_EXTRACTED INFORMATION_
-- ==== Sys2Proof/Certificates/Slice0/Obligations.lean ====
section
/-! DEFINITION. The statements about the whole model that the provers are to prove. A part of a statement that joins several is a def under Sys2Proof.Claim; the statement is their conjunction. -/

open Sys2Proof Sys2Proof.Machine

/-! ### The block as a whole -/

/-- The first command that waits is the one a step carries out, on the state with the rest of the queue. -/
def Obligations.StepRunsTheFrontCommand : Prop :=
  ∀ (c : Instr) (rest : List Instr) (s : State), s.pending = c :: rest → step s = exec c { s with pending := rest }

/-- With no command waiting the block idles for one period of the 25 MHz reference, the model's choice (log 3): mtime advances by 40 ns unless PORST_N is low, and so does the breath in progress unless a reset holds the management controller's island. -/
def Obligations.IdleStepPassesTime : Prop :=
  ∀ s : State, s.pending = [] →
    (MgcAwake s → step s = .next (onDev s fun d =>
      { d with clk := { d.clk with ns := d.clk.ns + 40 }, breath := { d.breath with ns := d.breath.ns + 40 } }))
    ∧ (s.dev.ctl.porstLow = false → s.dev.ctl.heldMgc = true → step s = .next (onDev s fun d => { d with clk := { d.clk with ns := d.clk.ns + 40 } }))
    ∧ (s.dev.ctl.porstLow = true → step s = .next s)

/-- What the spec states for reset: no work context is enabled and none cached, EVT_HEAD and EVT_TAIL are 1, CTX_BASE is 0, EVT_CTRL is 0, no region is enabled, every function is Stopped, DEVICE_STATE is Booting, BOOT_STAGE is 0, no TU operation has run, mtime is 0 and the breath is number 0; every OD entry reads its default; and every byte of memory reads 0, the model's choice (log 4). -/
def Obligations.ResetState : Prop :=
  State.reset.pending = []
  ∧ (∀ w, (wcOf State.reset.dev w).state = 0#4 ∧ (wcOf State.reset.dev w).cached = false)
  ∧ State.reset.dev.cp.evtHead = 1#24 ∧ State.reset.dev.cp.evtTail = 1#24 ∧ State.reset.dev.cp.ctxBase = 0#40 ∧ State.reset.dev.cp.evtCtrl = 0#64
  ∧ (∀ r, region State.reset.dev r = 0#256)
  ∧ (∀ f < 34, actual State.reset.dev f = 0)
  ∧ deviceState State.reset.dev = 0 ∧ bootStage State.reset.dev = 0 ∧ tuStatus State.reset.dev = 0#64
  ∧ State.reset.dev.clk.ns = 0 ∧ State.reset.dev.breath.number = 0
  ∧ (∀ i sub, setting State.reset.dev i sub = odDefault (odKey i sub))
  ∧ (∀ a, peek State.reset.dev.mem a = 0#8)

/-- Every command answers a next state, in every state and for all its operands, and leaves the queue of the commands behind it: none faults and none is refused. -/
def Obligations.EveryCommandRuns : Prop :=
  ∀ (c : Instr) (s : State), ∃ t, exec c s = .next t ∧ t.pending = s.pending

/-- Fuses only blow: whatever a step does, the identity and repair fuses stay as they were, and no rollback fuse and no REVOKED fuse is unblown (R519 to R523). -/
def Obligations.FusesOnlyBlow : Prop :=
  ∀ (o : Otp) (s t : State), OtpLe o s.otp → step s = .next t → OtpLe o t.otp

/-- Fuses only blow: the order holds at reset. -/
def Obligations.FusesOnlyBlowAtReset : Prop := OtpLe State.reset.otp State.reset.otp

/-- With PORST_N low nothing but the pins and the test access port's reset acts: every other command leaves the whole state as it is (R546, R549). -/
def Obligations.LowPorstStopsEverything : Prop :=
  ∀ (c : Instr) (s : State), s.dev.ctl.porstLow = true → pinCommand c = false → exec c s = .next s

/-- Commands that only move control state store nothing: whatever the state, no byte of DRAM, SB or core memory and no poison bit changes; and those of the arrays that read core memory change no byte, whatever error the read meets. -/
def Obligations.CommandsKeepMemory : Prop :=
  ∀ (c : Instr) (s t : State), exec c s = .next t →
    (keepsMemory c = true → t.dev.mem = s.dev.mem)
    ∧ (onlyReads c = true → ∀ a, peek t.dev.mem a = peek s.dev.mem a)

/-! ### Fuses, images and the TU -/

/-- An image passes the header tests exactly when it meets every one of them: its magic and version, a TYPE the request takes, a programmed and unrevoked key slot with the right use, an SVN not below the rollback counter, keys that hash to the slot's, and both signatures (Table 17.4, tests 1 to 7). -/
def Sys2Proof.Claim.PassedHeaderMeetsEveryTest : Prop :=
  ∀ (o : Otp) (want : Nat → Bool) (at' : Nat) (h : List Byte), headerTests o want at' h = none ↔
    bfield h 0 4 = 0x4C51494D ∧ bfield h 4 2 = 1 ∧ want (bfield h 6 1) = true
    ∧ bfield h 7 1 < 4 ∧ programmed (keySlot o (bfield h 7 1)) = true ∧ (keySlot o (bfield h 7 1)).revoked = false
    ∧ bit (keySlot o (bfield h 7 1)).use (useBit (bfield h 6 1)) = true
    ∧ rollbackCount o ≤ bfield h 8 4
    ∧ Config.sha512 (bslice h 0x100 32) = (keySlot o (bfield h 7 1)).edHash
    ∧ Config.sha512 (bslice h 0x120 1952) = (keySlot o (bfield h 7 1)).mldsaHash
    ∧ Config.ed25519 (bslice h 0x100 32) (bslice h 0 256) (bslice h 0x8C0 64) = true
    ∧ Config.mldsa65 (bslice h 0x120 1952) (bslice h 0 256) (bslice h 0x900 3309) = true
    ∧ loadOk (bfield h 6 1) (bfield h 0x10 4) (bfield h 0x18 8) at' = true

/-- A rollback advance to a value from the present count up to 64 leaves exactly that many rollback fuses blown, and no fuse is unblown (R521). -/
def Sys2Proof.Claim.RollbackReachesItsValue : Prop :=
  ∀ (o : Otp) (v : Nat), rollbackCount o ≤ v → v ≤ 64 →
    rollbackCount (fuseDone o (.advance v)) = v ∧ o.rollback &&& (fuseDone o (.advance v)).rollback = o.rollback

/-! ### Resets, the test access port and boot -/

/-- A reset of any kind returns every block to its reset state, with what each keeps. PORST_N low holds the device and resets the test access port; its rise samples the straps and starts mtime at 0; SYSRST_N, the watchdog and software reset keep the clock and note their RESET_CAUSE 1, 2 and 3; a programming that a reset cuts off has blown the fuses of the mask and no others (R522, R546, R547). -/
def Sys2Proof.Claim.ResetsReturnTheDevice : Prop :=
  ∀ (s : State),
    (∀ mask, ∃ t, exec (.porstNFall mask) s = .next t ∧ t.pending = s.pending ∧ t.otp = cutFuses s mask ∧ FreshOf s.dev t.dev
      ∧ t.dev.clk = {} ∧ t.dev.ctl = { porstLow := true, sysrstLow := s.dev.ctl.sysrstLow, testMode := s.dev.ctl.testMode, tap := .idcode })
    ∧ (s.dev.ctl.porstLow = true → ∀ mode node test, ∃ t, exec (.porstNRise mode node test) s = .next t ∧ t.pending = s.pending ∧ t.otp = s.otp
      ∧ FreshOf s.dev t.dev ∧ t.dev.clk.ns = 0 ∧ t.dev.boot.mode = mode.val ∧ cnt t.dev 0x6000 2 = mode.val ∧ cnt t.dev 0x1300 2 = node.toNat
      ∧ cnt t.dev 0x1300 3 = node.toNat ∧ t.dev.ctl = { sysrstLow := s.dev.ctl.sysrstLow, testMode := test, tap := .idcode })
    ∧ (Awake s → ∀ ns mask, 1000 ≤ ns.toNat → ∃ t, exec (.sysrstNAssert ns mask) s = .next t ∧ WarmOf s t 1 mask ∧ t.dev.ctl.sysrstLow = true)
    ∧ (Awake s → ∀ mask, ∃ t, exec (.watchdogReset mask) s = .next t ∧ WarmOf s t 2 mask ∧ t.dev.ctl.sysrstLow = false)
    ∧ (Awake s → ∀ mask, ∃ t, exec (.softwareReset mask) s = .next t ∧ WarmOf s t 3 mask ∧ t.dev.ctl.sysrstLow = false)
    ∧ exec .sysrstNRise s = .next { s with dev := { s.dev with ctl := { s.dev.ctl with sysrstLow := false } } }

/-- After PORST_N falls the arrays that the fuses turn off are disabled with cause 1, no other array is, and the active node ID is that of the straps (R55, R502). -/
def Sys2Proof.Claim.ResetMarksFusedArrays : Prop :=
  ∀ (s t : State) (mask : BitVec 64), exec (.porstNFall mask) s = .next t →
    (∀ n < 16, ∀ a < 4, (arr (coreOf t.dev n) a).cause = b2n (bit (fusedMask s.otp) (4 * n + a)))
    ∧ cnt t.dev 0x1300 3 = cnt s.dev 0x1300 2

/-- Where resets overlap: SYSRST_N pulses under 100 ns do nothing; SYSRST_N low while PORST_N is low is only remembered; after a thermal trip SYSRST_N, the watchdog and software reset are ignored (R547, R548). -/
def Sys2Proof.Claim.OverlappingResetsResolve : Prop :=
  ∀ (s : State) (ns : BitVec 32) (mask : BitVec 64),
    (ns.toNat < 100 → exec (.sysrstNAssert ns mask) s = .next s)
    ∧ (1000 ≤ ns.toNat → s.dev.ctl.porstLow = true →
        exec (.sysrstNAssert ns mask) s = .next { s with dev := { s.dev with ctl := { s.dev.ctl with sysrstLow := true } } })
    ∧ (s.dev.ctl.tripped = true → s.dev.ctl.porstLow = false →
        exec (.sysrstNAssert ns mask) s = .next s ∧ exec (.watchdogReset mask) s = .next s ∧ exec (.softwareReset mask) s = .next s)

/-- The test access port: reset selects IDCODE; an instruction that is not public reads as BYPASS unless an accepted debug token opened its scope and TESTMODE is low; with PORST_N low the port stays in reset (R536, R549). -/
def Sys2Proof.Claim.TapSelectsPublicInstructions : Prop :=
  ∀ (s : State),
    exec .tapReset s = .next (onDev s fun d => { d with ctl := { d.ctl with tap := .idcode } })
    ∧ (s.dev.ctl.porstLow = false → ∀ i : TapOp, (∀ k, i ≠ .debug k) →
        exec (.tapInstruction i) s = .next (onDev s fun d => { d with ctl := { d.ctl with tap := i } }))
    ∧ (s.dev.ctl.porstLow = false → ∀ k : Fin 4,
        exec (.tapInstruction (.debug k)) s = .next (onDev s fun d => { d with ctl := { d.ctl with
          tap := if (cnt d 0x6030 4).testBit k.val ∧ d.ctl.testMode = false then .debug k else .bypass } }))
    ∧ (s.dev.ctl.porstLow = true → ∀ i, exec (.tapInstruction i) s = .next s)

_WORK INSTRUCTION_
Everything above from the line containing "false → s.dev.ctl.heldMgc" through the line containing "State.reset.dev.mem a = 0#8)" must be copied exactly. Nothing outside that range belongs in the answer.

_RESULT_
    ∧ (s.dev.ctl.porstLow = false → s.dev.ctl.heldMgc = true → step s = .next (onDev s fun d => { d with clk := { d.clk with ns := d.clk.ns + 40 } }))
    ∧ (s.dev.ctl.porstLow = true → step s = .next s)

/-- What the spec states for reset: no work context is enabled and none cached, EVT_HEAD and EVT_TAIL are 1, CTX_BASE is 0, EVT_CTRL is 0, no region is enabled, every function is Stopped, DEVICE_STATE is Booting, BOOT_STAGE is 0, no TU operation has run, mtime is 0 and the breath is number 0; every OD entry reads its default; and every byte of memory reads 0, the model's choice (log 4). -/
def Obligations.ResetState : Prop :=
  State.reset.pending = []
  ∧ (∀ w, (wcOf State.reset.dev w).state = 0#4 ∧ (wcOf State.reset.dev w).cached = false)
  ∧ State.reset.dev.cp.evtHead = 1#24 ∧ State.reset.dev.cp.evtTail = 1#24 ∧ State.reset.dev.cp.ctxBase = 0#40 ∧ State.reset.dev.cp.evtCtrl = 0#64
  ∧ (∀ r, region State.reset.dev r = 0#256)
  ∧ (∀ f < 34, actual State.reset.dev f = 0)
  ∧ deviceState State.reset.dev = 0 ∧ bootStage State.reset.dev = 0 ∧ tuStatus State.reset.dev = 0#64
  ∧ State.reset.dev.clk.ns = 0 ∧ State.reset.dev.breath.number = 0
  ∧ (∀ i sub, setting State.reset.dev i sub = odDefault (odKey i sub))
  ∧ (∀ a, peek State.reset.dev.mem a = 0#8)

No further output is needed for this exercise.